For sales-type leases, any selling profit or loss is recognized at the commencement date; interest income is recognized on the lease receivable and the unguaranteed residual asset is accreted over the lease term. These amounts should be measured in the functional currency using the average exchange rate during the period in which it is recognized (e.g., monthly lease expense should be recognized using the average monthly exchange rate). In addition, the net investment in a lease is a monetary asset that should be remeasured at the end of each reporting period using the exchange rate at that date. See FX 4.4.2 for information on the measurement of monetary assets and liabilities. See LG 4.5.1 for information on subsequent recognition of a sales-type lease.
Direct financing lease
In a direct financing lease, a lessor should derecognize the leased asset underlying the lease and record a net investment in the lease at lease commencement. The net investment in the lease should be measured in the same manner as a sales-type lease adjusted for selling profit and initial direct costs. When calculating the net investment in a foreign currency denominated lease, amounts should be measured in the functional currency using the exchange rate at the lease commencement date. See LG 4.3.1 for information on measuring the net investment in a sales-type lease.
For direct financing leases under ASC 842, any selling profit and initial direct costs should be deferred and included in the net investment in the lease. (Note that the definition of a direct finance lease under ASC 842 is different than what it was under ASC 840; a lease that resulted in a selling profit or loss did not meet the definition of a direct financing lease under ASC 840. Rather, a lease that otherwise met the definition of a direct financing lease would have been classified as either a sales-type lease or as an operating lease, in accordance with the lease classification guidance in ASC 840.) These amounts should be recognized over the lease term in a manner that will produce a constant periodic rate of return on the lease when combined with the interest income on the lease receivable and the residual asset. Amounts recorded in the income statement should be measured in the functional currency using the average exchange rate during the period in which it is recognized. Losses on sale should not be deferred; they should be recognized using the impairment guidance for inventory or property, plant, and equipment, as applicable. See LG 4.5.1 for information on subsequent recognition of a direct financing lease.
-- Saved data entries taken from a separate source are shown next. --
-- ==== Sys2Proof/Machine/Dispatch.lean ====
section
/-! DEFINITION. One arm per command (40_bus_controller_fsm.md R100). -/
namespace Sys2Proof.Machine

def exec (i : Instr) (s : State) : Host.Outcome State Fault Refusal :=
  match i with
  | .idle responderId address data => Sys2Proof.Machine.execIdle responderId address data s
  | .read responderId address data => Sys2Proof.Machine.execRead responderId address data s
  | .write responderId address data => Sys2Proof.Machine.execWrite responderId address data s

end Sys2Proof.Machine
end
See FX 4.6.1 for information on the impairment of property, plant, and equipment.
The net investment in a lease is a monetary asset that should be remeasured at the end of each reporting period using the exchange rate at that date.
Operating lease
A lessor should recognize rental revenue on a straight-line basis (or another systematic basis) using the average exchange rate during the period in which it is recognized. The lessor would record an unbilled rent receivable when the amount of rental revenue recognized on a straight-line basis exceeds rents currently billed in accordance with the lease. The unbilled rent receivable is a monetary asset that should be measured at the end of each reporting period using the exchange rate at that date. See FX 4.4.2 for information on the measurement of monetary assets. See LG 4.3.3 for information on a lessor's accounting for an operating lease.